» **EXERCISE DIRECTIONS**
With the line containing "(hk : k < s.cfg.chanCount) : (s.cfg.ord" as the start and the line containing "exec (.encodeFrame n pre post) s = .next (s.finish .countError" as the end, transcribe that span of the entries below exactly, including both.

» **DATA FOR ANALYSIS**
★ ★ ★ ★

/-! ### What a frame depends on (rule R153) -/

/-- While CONFIGURED = 1 the channel order names tuple indices below C only (rule R110, row 4). -/
theorem ord_lt_chanCount {s : State} (hinv : s.Inv) (hc : s.configured = true) {k : Nat}
    (hk : k < s.cfg.chanCount) : (s.cfg.ord k).toNat < s.cfg.chanCount := by
  obtain ⟨d, hd, -⟩ := hinv.configured_derived hc
  obtain ⟨hfield, -⟩ := derive_ok hd
  obtain ⟨-, -, -, -, hperm, -⟩ := fieldCheck_none hfield
  have hmem : (s.cfg.ord k).toNat ∈ s.cfg.order.map BitVec.toNat :=
    List.mem_map_of_mem (List.mem_map_of_mem (List.mem_range.mpr hk))
  exact List.mem_range.mp ((List.isPerm_iff.mp hperm).mem_iff.mp hmem)

section
variable {s u : State} {n : Nat} (hcfg : u.cfg = s.cfg)
  (hpix : ∀ p ∈ s.cfg.walk n, u.pixWord p.1 p.2 = s.pixWord p.1 p.2)
include hcfg hpix

theorem firstIllegal_congr : u.firstIllegal n = s.firstIllegal n := by
  simp only [State.firstIllegal, hcfg]
  exact List.find?_congr fun p hp => by rw [hpix p hp]

theorem frameBytes_congr (hder : u.derived = s.derived) : u.frameBytes n = s.frameBytes n := by
  simp only [State.frameBytes, State.encodeBits, hcfg]
  exact congrArg pack (List.flatMap_congr fun p hp => by rw [hpix p hp, channelBits_congr hcfg hder])

theorem frameOutput_congr (hder : u.derived = s.derived) (pre post : Bool) :
    u.frameOutput n pre post = s.frameOutput n pre post := by
  simp only [State.frameOutput, State.latchFill, frameBytes_congr hcfg hpix hder, hder]

end

/-! ### The latch around a frame (rules R148, R152 and R154) -/

theorem frameOutput_post (s : State) (n : Nat) (pre : Bool) :
    s.frameOutput n pre true = s.frameOutput n pre false ++ s.latchFill := by
  simp [State.frameOutput]

theorem frameOutput_pre (s : State) (n : Nat) :
    s.frameOutput n true false = s.latchFill ++ s.frameBytes n := by
  simp [State.frameOutput]

theorem frameOutput_zero (s : State) (pre post : Bool) :
    s.frameOutput 0 pre post =
      List.replicate ((pre.toNat + post.toNat) * s.derived.latchBytes.toNat) 0#8 := by
  have hempty : s.frameBytes 0 = [] := rfl
  cases pre <;> cases post <;> simp [State.frameOutput, State.latchFill, hempty, two_mul]

/-! ### What the commands answer (rules R148 and R171) -/

theorem exec_encodeFrame_countError {s : State} {n : Nat} (hc : s.configured = true)
    (hn : s.npixMax.toNat < n) (pre post : Bool) :
    exec (.encodeFrame n pre post) s = .next (s.finish .countError 0x2#4 []) := by
  simp [exec, execEncodeFrame, State.raiseCommandError, hc, hn]

theorem exec_encodeFrame_valueError {s : State} {n : Nat} {p : Nat × BitVec 2}
    (hc : s.configured = true) (hn : n ≤ s.npixMax.toNat) (hf : s.firstIllegal n = some p)
    (pre post : Bool) :
    exec (.encodeFrame n pre post) s = .next (s.raiseValueError p.1 p.2) := by
  simp [exec, execEncodeFrame, hc, hn, hf]

theorem exec_encodeFrame_ok {s : State} {n : Nat} (hc : s.configured = true)
    (hn : n ≤ s.npixMax.toNat) (hf : s.firstIllegal n = none) (pre post : Bool) :
    exec (.encodeFrame n pre post) s = .next (s.finish .ok 0x2#4 (s.frameOutput n pre post)) := by
  simp [exec, execEncodeFrame, hc, hn, hf]

theorem exec_generateLatch_configured {s : State} (hc : s.configured = true) :
    exec .generateLatch s = .next (s.finish .ok 0x3#4 s.latchFill) := by
  simp [exec, execGenerateLatch, hc]

/-- An ENCODE_FRAME that answers OK has passed the three checks and appended the frame. -/
theorem exec_encodeFrame_ok_inv {s t : State} {n : Nat} {pre post : Bool}
    (h : exec (.encodeFrame n pre post) s = .next t) (hok : t.resultCode = .ok) :
    s.configured = true ∧ n ≤ s.npixMax.toNat ∧ s.firstIllegal n = none ∧
      t = s.finish .ok 0x2#4 (s.frameOutput n pre post) := by
  rcases execEncodeFrame_cases n pre post s with ⟨-, e⟩ | ⟨-, -, e⟩ | ⟨p, -, -, -, e⟩ |
      ⟨hc, hn, hf, e⟩ <;>
    cases h.symm.trans e
  · cases hok
  · cases hok
  · cases hok
  · exact ⟨hc, hn, hf, rfl⟩

/-- The ValueError of rule R146 for the first illegal word in transmission order. -/
theorem exec_encodeFrame_firstIllegal {s : State} {n i k : Nat} (hc : s.configured = true)
    (hn : n ≤ s.npixMax.toNat) (hi : i < n) (hk : k < s.cfg.chanCount)
    (hbad : (s.pixWord i (s.cfg.ord k)).toInt < 0 ∨ 255 < (s.pixWord i (s.cfg.ord k)).toInt)
    (hbefore : ∀ i' k', k' < s.cfg.chanCount → (i' < i ∨ (i' = i ∧ k' < k)) →
      0 ≤ (s.pixWord i' (s.cfg.ord k')).toInt ∧ (s.pixWord i' (s.cfg.ord k')).toInt ≤ 255)
    (pre post : Bool) :
    exec (.encodeFrame n pre post) s = .next (s.raiseValueError i (s.cfg.ord k)) :=
  exec_encodeFrame_valueError hc hn (firstIllegal_eq_some hi hk ((channelLegal_eq_false_iff _).mpr hbad)
    fun i' k' hk' hlt => (channelLegal_iff _).mpr (hbefore i' k' hk' hlt)) pre post

theorem raiseValueError_eq (s : State) (i : Nat) (ch : BitVec 2) :
    s.raiseValueError i ch = { s with
      valErrPixel := BitVec.ofNat 16 i
      valErrChannel := ch
      resultCode := .valueError
      lastOp := 0x2#4
      outLen := 0#32
      pending := none } := by
  rw [State.raiseValueError, finish_nil]
  rfl

/-- A pixel of the memory fits VAL_ERR_PIXEL (rule R27). -/
theorem raiseValueError_valErrPixel (s : State) {i : Nat} (hi : i < s.npixMax.toNat) (ch : BitVec 2) :
    (s.raiseValueError i ch).readReg .valErrPixel = BitVec.ofNat 32 i := by
  have hnpix := s.npixMax.isLt
  exact BitVec.setWidth_ofNat_of_le_of_lt (show 16 ≤ 32 by decide) (by omega)

/-! ### The obligations -/

/-- Settles O27: the word by its row of the opcode map, then one answer of the command for each outcome of its
checks. -/
theorem encodeFrameOutcomes : Obligations.EncodeFrameOutcomes := by
  refine ⟨fun w hw => decode_of_encodeFrame_selected hw, fun s n pre post =>
    ⟨fun hc => ?_, fun hc hn => ?_, fun hc hn i k hi hk hbad hbefore => ?_, fun hc hn hlegal => ?_⟩⟩
  · rw [exec_encodeFrame_unconfigured hc, finish_nil]
  · rw [exec_encodeFrame_countError hc hn, finish_nil]
  · rw [exec_encodeFrame_firstIllegal hc hn hi hk hbad hbefore, raiseValueError_eq]
  · exact exec_encodeFrame_ok hc hn
      (firstIllegal_eq_none fun i k hi hk => (channelLegal_iff _).mpr (hlegal i k hi hk)) pre post

/-- Settles O28: the reported word is the one `State.firstIllegal` finds, and its pixel index fits the register. -/
theorem valueErrorNamesFirstIllegalWord : Obligations.ValueErrorNamesFirstIllegalWord := by
  intro s n i k pre post hc hn hi hk hbad hbefore
  exact ⟨_, exec_encodeFrame_firstIllegal hc hn hi hk hbad hbefore pre post,
    raiseValueError_valErrPixel s (by omega) _, rfl,
    (finish_readReg_result _ .valueError 0x2#4 []).trans (by decide), rfl, raiseValueError_eq s i _⟩

/-- Settles O29: N · C channels of eight slots of L bits each, packed without a remainder. -/
theorem frameSizeLaw : Obligations.FrameSizeLaw := by
  intro s t n pre post h hok
  obtain ⟨-, -, -, rfl⟩ := exec_encodeFrame_ok_inv h hok
  refine ⟨?_, frameBytes_length s n, encodeBits_length s n⟩
  rw [State.finish_out, List.length_append, frameOutput_length, ← add_assoc]
  rfl

/-- Settles O30: the line carries the bit stream, in which each piece has a fixed place; and a channel's bytes are
its eight slots, packed on their own. -/
theorem frameBitPlacement : Obligations.FrameBitPlacement := by
  refine ⟨fun s n i k j t hi hk hj ht => ?_, fun s u n i k hi hk hcfg hder hbyte => ?_⟩
  · intro q
    have hbit := encodeBits_getElem? s hi hk hj ht
    have hq : q < (s.encodeBits n).length := (List.getElem?_eq_some_iff.mp hbit).1
    rw [encodeBits_wholeBytes] at hq
    have hline := lineBits_getElem? (bytes := s.frameBytes n) (q := q)
      (by rw [frameBytes_length]; omega)
    rw [lineBits_frameBytes] at hline
    exact Option.some.inj (hline.symm.trans hbit)
  · have hu := frameBytes_channel u hi (hcfg ▸ hk)
    rw [hcfg, hbyte, channelBits_congr hcfg hder] at hu
    exact hu.trans (frameBytes_channel s hi hk).symm

/-- Settles O31: the empty frame has no word to check and no byte of its own. -/
theorem emptyFrameIsNoError : Obligations.EmptyFrameIsNoError := by
  intro s pre post hc
  have hexec := exec_encodeFrame_ok hc (Nat.zero_le _) (rfl : s.firstIllegal 0 = none) pre post
  rw [frameOutput_zero] at hexec
  refine ⟨_, hexec, (finish_readReg_result _ .ok 0x2#4 _).trans (by decide), rfl, ?_⟩
  rintro rfl rfl
  simp [State.readReg]

/-- Settles O32: each outcome of the first state's command is decided by what the two states share; under the
invariant the walk meets only words with c < C. -/
theorem encodeFrameIsDeterministic : Obligations.EncodeFrameIsDeterministic := by
  intro s u n pre post hinv hcon hcfg hder hnpix hwords
  have hpix (hc : s.configured = true) : ∀ p ∈ s.cfg.walk n, u.pixWord p.1 p.2 = s.pixWord p.1 p.2 := by
    rintro ⟨i, ch⟩ hp
    obtain ⟨hi, k, hk, rfl⟩ := mem_walk.mp hp
    exact hwords i _ hi (ord_lt_chanCount hinv hc hk)
  rcases execEncodeFrame_cases n pre post s with
    ⟨hc, hs⟩ | ⟨hc, hn, hs⟩ | ⟨p, hc, hn, hf, hs⟩ | ⟨hc, hn, hf, hs⟩
  · have hu := exec_encodeFrame_unconfigured (hcon.trans hc) n pre post
    exact ⟨_, _, [], hs, hu, rfl, rfl, rfl, rfl, nofun, rfl⟩
  · have hu := exec_encodeFrame_countError (hcon.trans hc) (hnpix ▸ hn) pre post
    exact ⟨_, _, [], hs, hu, rfl, rfl, rfl, rfl, nofun, rfl⟩
  · have hu := exec_encodeFrame_valueError (hcon.trans hc) (hnpix ▸ hn)
      ((firstIllegal_congr hcfg (hpix hc)).trans hf) pre post
    exact ⟨_, _, [], hs, hu, rfl, rfl, rfl, rfl, fun _ => ⟨rfl, rfl⟩, rfl⟩
  · have hu := exec_encodeFrame_ok (hcon.trans hc) (hnpix ▸ hn)
      ((firstIllegal_congr hcfg (hpix hc)).trans hf) pre post
    rw [frameOutput_congr hcfg (hpix hc) hder] at hu
    exact ⟨_, _, _, hs, hu, rfl, rfl, rfl, rfl, nofun, rfl⟩

/-- Settles O33: the frame command keeps LATCH_BYTES, so GENERATE_LATCH appends the zeros that POST would. -/
theorem frameThenLatchEqualsPost : Obligations.FrameThenLatchEqualsPost := by
  intro s t n pre h hok
  obtain ⟨hc, hn, hf, rfl⟩ := exec_encodeFrame_ok_inv h hok
  refine ⟨_, _, exec_generateLatch_configured hc, exec_encodeFrame_ok hc hn hf pre true, rfl, rfl, ?_, ?_⟩
  · rw [State.finish_out, frameOutput_post, ← List.append_assoc]
    rfl
  · rintro rfl
    refine ⟨s.frameBytes n, ?_, frameBytes_length s n⟩
    rw [State.finish_out, frameOutput_pre, ← List.append_assoc]
    rfl

end Sys2Proof.Machine
end

section
/-! PROOFS. The family 42_latch_generator: the latch count is the least number of bytes that last long enough
(rules R170 and R172), and what GENERATE_LATCH answers (rule R171). The obligations stand last. -/

namespace Sys2Proof.Machine

/-! ### The latch count (rules R170 and R172) -/

/-- Rule R12's rounding up is Mathlib's, so it is the least multiple that reaches. -/
theorem ceilDiv_le_iff {a b n : Nat} (hb : 0 < b) : ceilDiv a b ≤ n ↔ a ≤ b * n := by
  have h : ceilDiv a b = a ⌈/⌉ b := by
    rw [Nat.ceilDiv_eq_add_pred_div, ceilDiv, show b - 1 + a = a + b - 1 by omega]
  rw [h, ceilDiv_le_iff_le_mul hb]

/-- The shortest latch allowed: TLL_MIN times the safety factor, in ns (rule R170). -/
def ConfigRegs.latchMinNs (c : ConfigRegs) : ℚ := (c.tllMin.toNat : ℚ) * c.latchSf.toNat / 256

/-- A latch of n bytes lasts long enough exactly from the latch count on. -/
theorem latchMinNs_le_iff {c : ConfigRegs} (hrate : 0 < c.bitRateHz.toNat) (n : Nat) :
    c.latchMinNs ≤ 8 * (n : ℚ) * c.bitPeriodNs ↔ c.latchCount ≤ n := by
  have hbits : c.latchMinNs ≤ 8 * (n : ℚ) * c.bitPeriodNs ↔
      ((c.tllMin.toNat * c.latchSf.toNat : Nat) : ℚ) ≤ (2048 * n : Nat) * c.bitPeriodNs := by
    rw [ConfigRegs.latchMinNs, div_le_iff₀ (by norm_num : (0 : ℚ) < 256)]
    push_cast
    rw [show 8 * (n : ℚ) * c.bitPeriodNs * 256 = 2048 * n * c.bitPeriodNs by ring]
  rw [hbits, time_le_bits_iff hrate, ConfigRegs.latchCount, ceilDiv_le_iff (by decide)]
  simp only [Config.latchSfOne, Config.nsPerSecond]
  omega

/-- The safety factor is no less than 1 (rule R110, row 5). -/
theorem tllMin_le_latchMinNs {c : ConfigRegs} (h : c.fieldCheck = none) :
    (c.tllMin.toNat : ℚ) ≤ c.latchMinNs := by
  obtain ⟨-, -, -, -, -, hsf, -⟩ := fieldCheck_none h
  rw [ConfigRegs.latchMinNs, le_div_iff₀ (by norm_num : (0 : ℚ) < 256)]
  exact_mod_cast Nat.mul_le_mul_left _ hsf

/-- One byte fewer than a positive latch count is too short. -/
theorem lt_latchMinNs_of_pos {c : ConfigRegs} (hrate : 0 < c.bitRateHz.toNat) (hpos : 0 < c.latchCount) :
    ((c.latchCount : ℚ) - 1) * 8 * c.bitPeriodNs < c.latchMinNs := by
  have h : ¬ c.latchMinNs ≤ 8 * ((c.latchCount - 1 : Nat) : ℚ) * c.bitPeriodNs := by
    rw [latchMinNs_le_iff hrate]
    omega
  rwa [not_le, Nat.cast_pred hpos, mul_comm 8] at h

/-- LATCH_BYTES holds the latch count without wrapping (rule R110, row 6). -/
theorem installConfiguration_latchBytes {s : State} {d : Derivation} (h : s.cfg.derive = .ok d) :
    (s.installConfiguration d).derived.latchBytes.toNat = s.cfg.latchCount := by
  obtain ⟨hfield, -, -, -, rfl⟩ := derive_ok h
  obtain ⟨-, -, -, -, -, -, hlatch⟩ := fieldCheck_none hfield
  exact Nat.mod_eq_of_lt (hlatch.trans_lt (by decide))

/-! ### What GENERATE_LATCH writes (rule R171) -/

/-- OUT_LEN receives LATCH_BYTES itself. -/
theorem finish_latchFill (s : State) (code : ResultCode) (op : BitVec 4) :
    s.finish code op s.latchFill = { s with
      out := s.out ++ List.replicate s.derived.latchBytes.toNat 0x00#8
      outLen := s.derived.latchBytes
      resultCode := code
      lastOp := op
      pending := none } := by
  rw [State.finish, latchFill_length, BitVec.ofNat_toNat, BitVec.setWidth_eq]
  rfl

/-! ### The obligations -/

/-- Settles O26: the count in LATCH_BYTES is the least that lasts long enough, and the safety factor is at
least 1. -/
theorem latchIsLeastSufficient : Obligations.LatchIsLeastSufficient := by
  intro s d hc hd
  obtain ⟨hfield, -⟩ := derive_ok hd
  have hrate := bitRate_pos hfield
  have hcfg : (s.installConfiguration d).cfg = s.cfg := rfl
  have hlong : s.cfg.latchMinNs ≤ (s.installConfiguration d).latchNs := by
    rw [State.latchNs, hcfg, installConfiguration_latchBytes hd]
    exact (latchMinNs_le_iff hrate _).mpr le_rfl
  refine ⟨_, exec_configure_ok hc hd, hlong, ?_, (tllMin_le_latchMinNs hfield).trans hlong⟩
  rw [installConfiguration_latchBytes hd]
  exact lt_latchMinNs_of_pos hrate

/-- Settles O35: the word by the decoder, then one answer of the command for each value of CONFIGURED. -/
theorem generateLatchEmitsZeros : Obligations.GenerateLatchEmitsZeros := by
  refine ⟨by decide, fun s hc => ?_, fun s hc => ?_⟩
  · rw [exec_generateLatch_configured hc, finish_latchFill]
  · rw [exec_generateLatch_unconfigured hc, finish_nil]

end Sys2Proof.Machine
end

section
/-! PROOFS. The family 43_control_commands: what a pending word stands against (rule R187), and the control
commands NOP, CLEAR_ERROR and SOFT_RESET (rules R181, R183 and R185). First the Host and the Encoder at a pending
word, then what the commands write, then the obligations. -/

namespace Sys2Proof.Machine

/-! ### The Host while a word is pending -/

theorem busy_of_pending {s : State} {w : Word} (hp : s.pending = some w) : s.busy = true := by
  simp [State.busy, hp]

★ ★ ★ ★

» **SOLUTION TO THE EXERCISE**
    (hk : k < s.cfg.chanCount) : (s.cfg.ord k).toNat < s.cfg.chanCount := by
  obtain ⟨d, hd, -⟩ := hinv.configured_derived hc
  obtain ⟨hfield, -⟩ := derive_ok hd
  obtain ⟨-, -, -, -, hperm, -⟩ := fieldCheck_none hfield
  have hmem : (s.cfg.ord k).toNat ∈ s.cfg.order.map BitVec.toNat :=
    List.mem_map_of_mem (List.mem_map_of_mem (List.mem_range.mpr hk))
  exact List.mem_range.mp ((List.isPerm_iff.mp hperm).mem_iff.mp hmem)

section
variable {s u : State} {n : Nat} (hcfg : u.cfg = s.cfg)
  (hpix : ∀ p ∈ s.cfg.walk n, u.pixWord p.1 p.2 = s.pixWord p.1 p.2)
include hcfg hpix

theorem firstIllegal_congr : u.firstIllegal n = s.firstIllegal n := by
  simp only [State.firstIllegal, hcfg]
  exact List.find?_congr fun p hp => by rw [hpix p hp]

theorem frameBytes_congr (hder : u.derived = s.derived) : u.frameBytes n = s.frameBytes n := by
  simp only [State.frameBytes, State.encodeBits, hcfg]
  exact congrArg pack (List.flatMap_congr fun p hp => by rw [hpix p hp, channelBits_congr hcfg hder])

theorem frameOutput_congr (hder : u.derived = s.derived) (pre post : Bool) :
    u.frameOutput n pre post = s.frameOutput n pre post := by
  simp only [State.frameOutput, State.latchFill, frameBytes_congr hcfg hpix hder, hder]

end

/-! ### The latch around a frame (rules R148, R152 and R154) -/

theorem frameOutput_post (s : State) (n : Nat) (pre : Bool) :
    s.frameOutput n pre true = s.frameOutput n pre false ++ s.latchFill := by
  simp [State.frameOutput]

theorem frameOutput_pre (s : State) (n : Nat) :
    s.frameOutput n true false = s.latchFill ++ s.frameBytes n := by
  simp [State.frameOutput]

theorem frameOutput_zero (s : State) (pre post : Bool) :
    s.frameOutput 0 pre post =
      List.replicate ((pre.toNat + post.toNat) * s.derived.latchBytes.toNat) 0#8 := by
  have hempty : s.frameBytes 0 = [] := rfl
  cases pre <;> cases post <;> simp [State.frameOutput, State.latchFill, hempty, two_mul]

/-! ### What the commands answer (rules R148 and R171) -/

theorem exec_encodeFrame_countError {s : State} {n : Nat} (hc : s.configured = true)
    (hn : s.npixMax.toNat < n) (pre post : Bool) :
    exec (.encodeFrame n pre post) s = .next (s.finish .countError 0x2#4 []) := by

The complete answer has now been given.